Your output must be a faithful copy of the listing underneath.

▶ _Source material_
------------------------------------------------------------

-- ==== Sys2Proof/Decode.lean ====
section
/-! DEFINITION. The words of the opcode table. The part takes commands, and no row of the table gives bits: no word spells
a command. -/

namespace Sys2Proof

/-- The command a word of the table spells: none, since no row gives bits. -/
def decodeTableWord (_nbits _w : Nat) : Option Instr := none

end Sys2Proof
end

------------------------------------------------------------

▶ _Written response_
-- ==== Sys2Proof/Decode.lean ====
section
/-! DEFINITION. The words of the opcode table. The part takes commands, and no row of the table gives bits: no word spells
a command. -/

namespace Sys2Proof

/-- The command a word of the table spells: none, since no row gives bits. -/
def decodeTableWord (_nbits _w : Nat) : Option Instr := none

end Sys2Proof
end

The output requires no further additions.